*What to produce*.
Print, exactly as they appear in the listing below, the lines from the line with "if counts then" to the line with "def notePoison (s", with both end lines kept.

*The input*.
====

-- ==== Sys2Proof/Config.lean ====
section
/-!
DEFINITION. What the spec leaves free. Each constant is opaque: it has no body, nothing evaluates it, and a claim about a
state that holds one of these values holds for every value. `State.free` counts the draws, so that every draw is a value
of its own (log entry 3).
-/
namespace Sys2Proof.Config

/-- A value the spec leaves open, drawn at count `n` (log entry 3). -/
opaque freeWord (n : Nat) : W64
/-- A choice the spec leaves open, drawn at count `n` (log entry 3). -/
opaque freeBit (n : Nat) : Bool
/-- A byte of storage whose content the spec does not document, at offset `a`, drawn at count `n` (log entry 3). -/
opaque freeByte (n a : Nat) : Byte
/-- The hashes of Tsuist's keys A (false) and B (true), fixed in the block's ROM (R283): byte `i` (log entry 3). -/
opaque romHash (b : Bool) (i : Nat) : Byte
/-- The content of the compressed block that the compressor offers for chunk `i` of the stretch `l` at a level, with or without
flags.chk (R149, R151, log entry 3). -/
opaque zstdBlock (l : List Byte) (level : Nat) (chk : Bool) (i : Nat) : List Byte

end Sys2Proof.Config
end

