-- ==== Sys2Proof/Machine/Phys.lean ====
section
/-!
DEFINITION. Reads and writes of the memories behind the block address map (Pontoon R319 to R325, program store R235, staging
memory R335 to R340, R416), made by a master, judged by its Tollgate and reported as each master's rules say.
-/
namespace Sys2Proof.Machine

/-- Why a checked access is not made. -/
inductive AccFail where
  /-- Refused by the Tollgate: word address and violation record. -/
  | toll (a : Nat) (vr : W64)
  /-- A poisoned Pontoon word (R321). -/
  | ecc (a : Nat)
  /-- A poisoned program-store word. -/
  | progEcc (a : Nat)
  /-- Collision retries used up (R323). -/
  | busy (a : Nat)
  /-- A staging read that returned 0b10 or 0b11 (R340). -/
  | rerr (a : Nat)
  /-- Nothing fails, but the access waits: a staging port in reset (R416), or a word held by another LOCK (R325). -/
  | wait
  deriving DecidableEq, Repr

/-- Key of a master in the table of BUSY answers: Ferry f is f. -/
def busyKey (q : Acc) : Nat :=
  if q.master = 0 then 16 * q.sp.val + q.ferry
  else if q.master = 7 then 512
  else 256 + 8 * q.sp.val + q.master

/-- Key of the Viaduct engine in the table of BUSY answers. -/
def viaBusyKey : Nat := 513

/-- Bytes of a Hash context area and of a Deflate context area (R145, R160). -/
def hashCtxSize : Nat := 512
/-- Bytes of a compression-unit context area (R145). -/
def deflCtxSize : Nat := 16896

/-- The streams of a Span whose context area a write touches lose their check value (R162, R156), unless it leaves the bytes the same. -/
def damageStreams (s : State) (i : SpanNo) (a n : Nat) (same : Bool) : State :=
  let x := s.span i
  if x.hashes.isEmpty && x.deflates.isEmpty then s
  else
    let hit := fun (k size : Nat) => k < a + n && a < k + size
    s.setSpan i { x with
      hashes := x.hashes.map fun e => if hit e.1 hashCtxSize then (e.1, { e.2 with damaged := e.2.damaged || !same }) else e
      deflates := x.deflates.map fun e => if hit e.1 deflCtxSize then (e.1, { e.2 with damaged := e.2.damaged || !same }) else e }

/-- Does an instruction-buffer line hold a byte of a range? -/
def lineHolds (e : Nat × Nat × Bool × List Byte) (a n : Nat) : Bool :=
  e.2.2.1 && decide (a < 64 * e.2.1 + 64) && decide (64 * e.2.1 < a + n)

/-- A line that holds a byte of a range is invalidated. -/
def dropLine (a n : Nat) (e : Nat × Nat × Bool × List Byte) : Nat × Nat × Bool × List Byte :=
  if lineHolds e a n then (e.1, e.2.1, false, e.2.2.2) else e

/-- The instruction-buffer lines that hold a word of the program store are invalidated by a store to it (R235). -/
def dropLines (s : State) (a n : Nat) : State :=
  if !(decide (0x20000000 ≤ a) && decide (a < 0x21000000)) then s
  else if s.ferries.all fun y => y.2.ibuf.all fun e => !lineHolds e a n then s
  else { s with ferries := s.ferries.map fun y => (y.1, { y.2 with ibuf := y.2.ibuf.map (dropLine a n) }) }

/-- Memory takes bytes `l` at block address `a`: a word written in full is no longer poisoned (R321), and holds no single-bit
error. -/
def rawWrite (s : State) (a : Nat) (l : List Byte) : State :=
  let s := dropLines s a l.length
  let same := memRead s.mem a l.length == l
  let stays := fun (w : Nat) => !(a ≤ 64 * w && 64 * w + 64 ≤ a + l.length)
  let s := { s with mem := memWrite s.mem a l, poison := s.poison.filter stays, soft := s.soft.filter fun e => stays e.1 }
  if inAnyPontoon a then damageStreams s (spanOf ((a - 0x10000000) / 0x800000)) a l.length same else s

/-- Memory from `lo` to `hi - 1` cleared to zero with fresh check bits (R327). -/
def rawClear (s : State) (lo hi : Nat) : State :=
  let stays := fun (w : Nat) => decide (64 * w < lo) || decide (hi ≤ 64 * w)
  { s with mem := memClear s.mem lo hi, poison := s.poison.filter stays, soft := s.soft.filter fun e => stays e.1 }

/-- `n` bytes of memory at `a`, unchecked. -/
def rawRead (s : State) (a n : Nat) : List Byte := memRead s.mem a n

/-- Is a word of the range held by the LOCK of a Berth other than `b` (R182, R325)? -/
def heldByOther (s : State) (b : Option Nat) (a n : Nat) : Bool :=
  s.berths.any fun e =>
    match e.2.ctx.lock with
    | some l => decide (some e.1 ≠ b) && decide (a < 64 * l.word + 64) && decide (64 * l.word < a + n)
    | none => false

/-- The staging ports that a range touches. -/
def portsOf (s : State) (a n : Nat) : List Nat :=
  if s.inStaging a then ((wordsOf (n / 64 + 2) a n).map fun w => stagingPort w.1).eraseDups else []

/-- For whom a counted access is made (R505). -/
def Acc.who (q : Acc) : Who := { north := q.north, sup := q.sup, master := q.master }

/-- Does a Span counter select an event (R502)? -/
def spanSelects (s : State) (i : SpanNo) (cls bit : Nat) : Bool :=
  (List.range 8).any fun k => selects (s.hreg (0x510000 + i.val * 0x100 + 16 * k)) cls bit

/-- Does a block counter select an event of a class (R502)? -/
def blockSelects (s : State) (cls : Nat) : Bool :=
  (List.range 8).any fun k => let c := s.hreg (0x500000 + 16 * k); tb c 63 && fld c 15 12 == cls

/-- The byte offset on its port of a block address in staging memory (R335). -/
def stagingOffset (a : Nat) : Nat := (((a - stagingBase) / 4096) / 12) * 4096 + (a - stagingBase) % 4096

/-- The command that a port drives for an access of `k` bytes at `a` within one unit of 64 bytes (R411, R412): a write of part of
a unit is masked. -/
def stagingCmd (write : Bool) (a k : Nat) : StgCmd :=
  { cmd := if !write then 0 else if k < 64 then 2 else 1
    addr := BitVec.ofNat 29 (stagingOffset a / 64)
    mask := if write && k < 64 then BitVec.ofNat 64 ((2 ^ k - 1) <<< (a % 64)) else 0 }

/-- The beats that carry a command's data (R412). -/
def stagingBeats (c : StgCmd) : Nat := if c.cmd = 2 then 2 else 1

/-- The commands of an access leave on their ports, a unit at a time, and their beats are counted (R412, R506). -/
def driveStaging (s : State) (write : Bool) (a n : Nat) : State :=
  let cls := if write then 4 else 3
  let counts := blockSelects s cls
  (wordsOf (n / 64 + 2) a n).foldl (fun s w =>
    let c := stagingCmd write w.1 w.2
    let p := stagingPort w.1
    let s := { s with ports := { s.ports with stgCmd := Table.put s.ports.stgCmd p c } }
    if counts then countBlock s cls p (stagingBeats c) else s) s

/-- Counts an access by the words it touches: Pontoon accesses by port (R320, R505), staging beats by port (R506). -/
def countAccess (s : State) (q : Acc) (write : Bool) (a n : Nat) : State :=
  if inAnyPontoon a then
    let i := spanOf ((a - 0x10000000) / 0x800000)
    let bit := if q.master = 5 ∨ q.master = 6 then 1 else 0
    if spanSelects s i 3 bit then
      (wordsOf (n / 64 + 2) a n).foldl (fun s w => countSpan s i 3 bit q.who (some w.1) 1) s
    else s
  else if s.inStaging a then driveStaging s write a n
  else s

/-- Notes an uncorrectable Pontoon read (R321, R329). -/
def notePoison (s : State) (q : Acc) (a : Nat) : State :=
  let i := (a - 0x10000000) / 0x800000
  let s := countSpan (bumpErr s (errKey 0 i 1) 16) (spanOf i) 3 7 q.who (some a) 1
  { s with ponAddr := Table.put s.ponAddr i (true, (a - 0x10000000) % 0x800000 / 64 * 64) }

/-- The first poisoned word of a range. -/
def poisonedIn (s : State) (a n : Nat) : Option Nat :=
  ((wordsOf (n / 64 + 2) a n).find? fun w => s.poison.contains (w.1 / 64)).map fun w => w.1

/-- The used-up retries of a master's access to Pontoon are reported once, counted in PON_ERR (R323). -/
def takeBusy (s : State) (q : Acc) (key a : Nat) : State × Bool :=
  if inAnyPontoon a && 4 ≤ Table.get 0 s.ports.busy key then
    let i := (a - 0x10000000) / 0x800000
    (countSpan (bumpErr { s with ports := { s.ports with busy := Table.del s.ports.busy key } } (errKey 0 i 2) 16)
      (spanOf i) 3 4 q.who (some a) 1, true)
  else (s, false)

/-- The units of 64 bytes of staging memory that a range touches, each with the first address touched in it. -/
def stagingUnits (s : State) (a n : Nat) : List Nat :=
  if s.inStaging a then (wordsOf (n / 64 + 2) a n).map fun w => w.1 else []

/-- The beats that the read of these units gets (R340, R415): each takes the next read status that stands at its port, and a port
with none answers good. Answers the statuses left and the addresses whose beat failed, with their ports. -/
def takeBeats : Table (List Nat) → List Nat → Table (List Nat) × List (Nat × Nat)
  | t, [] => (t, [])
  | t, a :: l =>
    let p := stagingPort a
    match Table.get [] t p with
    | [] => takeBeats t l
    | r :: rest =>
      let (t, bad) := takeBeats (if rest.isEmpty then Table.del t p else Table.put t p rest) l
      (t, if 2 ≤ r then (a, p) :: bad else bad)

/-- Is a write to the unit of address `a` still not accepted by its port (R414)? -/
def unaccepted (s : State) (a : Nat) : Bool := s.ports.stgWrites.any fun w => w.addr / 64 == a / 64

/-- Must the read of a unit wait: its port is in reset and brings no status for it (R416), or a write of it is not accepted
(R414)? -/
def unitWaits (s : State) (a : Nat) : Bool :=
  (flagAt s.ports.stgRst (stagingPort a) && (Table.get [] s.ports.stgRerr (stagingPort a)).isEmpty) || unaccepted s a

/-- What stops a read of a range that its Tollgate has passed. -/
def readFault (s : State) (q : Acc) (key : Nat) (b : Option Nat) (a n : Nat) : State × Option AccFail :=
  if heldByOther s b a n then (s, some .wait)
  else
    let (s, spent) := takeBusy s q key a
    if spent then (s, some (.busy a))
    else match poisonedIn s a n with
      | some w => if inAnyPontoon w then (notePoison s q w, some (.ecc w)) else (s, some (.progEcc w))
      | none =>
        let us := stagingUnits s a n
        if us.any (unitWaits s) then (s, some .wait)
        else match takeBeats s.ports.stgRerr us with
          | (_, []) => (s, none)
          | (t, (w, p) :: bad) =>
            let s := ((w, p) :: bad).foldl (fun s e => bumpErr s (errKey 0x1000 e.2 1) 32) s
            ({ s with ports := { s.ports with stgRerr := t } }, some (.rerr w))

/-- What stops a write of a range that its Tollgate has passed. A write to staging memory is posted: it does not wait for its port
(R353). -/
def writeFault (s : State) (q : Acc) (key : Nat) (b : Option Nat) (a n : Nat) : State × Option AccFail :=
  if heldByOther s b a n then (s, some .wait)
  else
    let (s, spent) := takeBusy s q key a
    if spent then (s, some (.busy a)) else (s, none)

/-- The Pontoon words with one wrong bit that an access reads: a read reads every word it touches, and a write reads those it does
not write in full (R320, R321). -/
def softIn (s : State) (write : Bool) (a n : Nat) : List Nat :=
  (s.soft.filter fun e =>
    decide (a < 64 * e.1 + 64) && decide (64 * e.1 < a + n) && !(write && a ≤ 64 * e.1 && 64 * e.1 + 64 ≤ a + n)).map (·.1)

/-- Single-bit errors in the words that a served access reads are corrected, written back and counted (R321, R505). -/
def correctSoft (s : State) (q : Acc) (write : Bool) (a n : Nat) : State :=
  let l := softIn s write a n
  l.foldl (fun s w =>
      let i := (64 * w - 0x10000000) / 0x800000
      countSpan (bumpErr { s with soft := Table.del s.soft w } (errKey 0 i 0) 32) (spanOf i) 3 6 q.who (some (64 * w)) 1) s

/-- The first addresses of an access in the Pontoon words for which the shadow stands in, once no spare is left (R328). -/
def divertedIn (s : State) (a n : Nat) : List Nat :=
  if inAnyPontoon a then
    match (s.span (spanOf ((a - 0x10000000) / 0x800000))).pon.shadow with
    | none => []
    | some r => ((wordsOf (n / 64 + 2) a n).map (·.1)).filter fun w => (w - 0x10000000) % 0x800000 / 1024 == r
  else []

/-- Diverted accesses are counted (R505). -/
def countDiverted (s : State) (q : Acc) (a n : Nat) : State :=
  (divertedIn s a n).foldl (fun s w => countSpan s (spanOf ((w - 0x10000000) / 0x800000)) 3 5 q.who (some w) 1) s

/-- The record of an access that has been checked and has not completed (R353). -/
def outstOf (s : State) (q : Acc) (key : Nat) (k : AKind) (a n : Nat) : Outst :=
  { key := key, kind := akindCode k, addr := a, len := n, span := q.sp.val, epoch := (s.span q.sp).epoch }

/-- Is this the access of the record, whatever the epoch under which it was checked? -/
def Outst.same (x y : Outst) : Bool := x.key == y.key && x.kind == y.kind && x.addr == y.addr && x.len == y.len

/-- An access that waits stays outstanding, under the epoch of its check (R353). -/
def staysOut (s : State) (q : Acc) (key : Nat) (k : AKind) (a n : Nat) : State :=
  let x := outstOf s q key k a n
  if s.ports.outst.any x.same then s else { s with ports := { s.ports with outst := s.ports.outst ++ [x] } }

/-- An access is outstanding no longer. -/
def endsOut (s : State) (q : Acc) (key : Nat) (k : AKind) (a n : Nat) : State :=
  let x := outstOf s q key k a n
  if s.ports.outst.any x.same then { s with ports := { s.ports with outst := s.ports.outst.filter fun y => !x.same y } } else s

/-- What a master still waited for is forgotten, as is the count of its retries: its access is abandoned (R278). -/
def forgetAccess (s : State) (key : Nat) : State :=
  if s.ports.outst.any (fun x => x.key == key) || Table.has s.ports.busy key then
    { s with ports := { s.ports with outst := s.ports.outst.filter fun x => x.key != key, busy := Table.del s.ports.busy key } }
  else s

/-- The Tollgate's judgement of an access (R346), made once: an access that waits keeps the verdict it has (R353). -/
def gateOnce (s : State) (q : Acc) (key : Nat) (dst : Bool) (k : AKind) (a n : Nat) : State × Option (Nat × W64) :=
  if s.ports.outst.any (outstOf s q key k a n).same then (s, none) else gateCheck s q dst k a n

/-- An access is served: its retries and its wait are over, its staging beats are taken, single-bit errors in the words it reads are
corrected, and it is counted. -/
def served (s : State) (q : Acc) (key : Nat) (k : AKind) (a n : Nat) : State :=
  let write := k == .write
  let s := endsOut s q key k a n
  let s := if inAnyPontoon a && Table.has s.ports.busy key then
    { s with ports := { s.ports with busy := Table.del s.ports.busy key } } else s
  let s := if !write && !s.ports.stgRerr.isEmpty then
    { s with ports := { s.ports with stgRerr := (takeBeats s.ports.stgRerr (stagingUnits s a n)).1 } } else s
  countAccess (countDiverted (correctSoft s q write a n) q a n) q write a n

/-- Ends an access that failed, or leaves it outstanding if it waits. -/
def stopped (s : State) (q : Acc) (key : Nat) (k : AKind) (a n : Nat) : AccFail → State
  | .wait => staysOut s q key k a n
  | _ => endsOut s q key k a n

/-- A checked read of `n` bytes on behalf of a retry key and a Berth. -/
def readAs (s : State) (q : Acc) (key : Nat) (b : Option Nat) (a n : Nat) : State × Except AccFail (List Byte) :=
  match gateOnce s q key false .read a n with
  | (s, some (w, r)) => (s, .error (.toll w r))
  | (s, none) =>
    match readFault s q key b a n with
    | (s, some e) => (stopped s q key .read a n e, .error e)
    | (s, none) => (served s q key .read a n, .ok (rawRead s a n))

====

*Problem solution*.
    if counts then countBlock s cls p (stagingBeats c) else s) s

/-- Counts an access by the words it touches: Pontoon accesses by port (R320, R505), staging beats by port (R506). -/
def countAccess (s : State) (q : Acc) (write : Bool) (a n : Nat) : State :=
  if inAnyPontoon a then
    let i := spanOf ((a - 0x10000000) / 0x800000)
    let bit := if q.master = 5 ∨ q.master = 6 then 1 else 0
    if spanSelects s i 3 bit then
      (wordsOf (n / 64 + 2) a n).foldl (fun s w => countSpan s i 3 bit q.who (some w.1) 1) s
    else s
  else if s.inStaging a then driveStaging s write a n
  else s

/-- Notes an uncorrectable Pontoon read (R321, R329). -/
def notePoison (s : State) (q : Acc) (a : Nat) : State :=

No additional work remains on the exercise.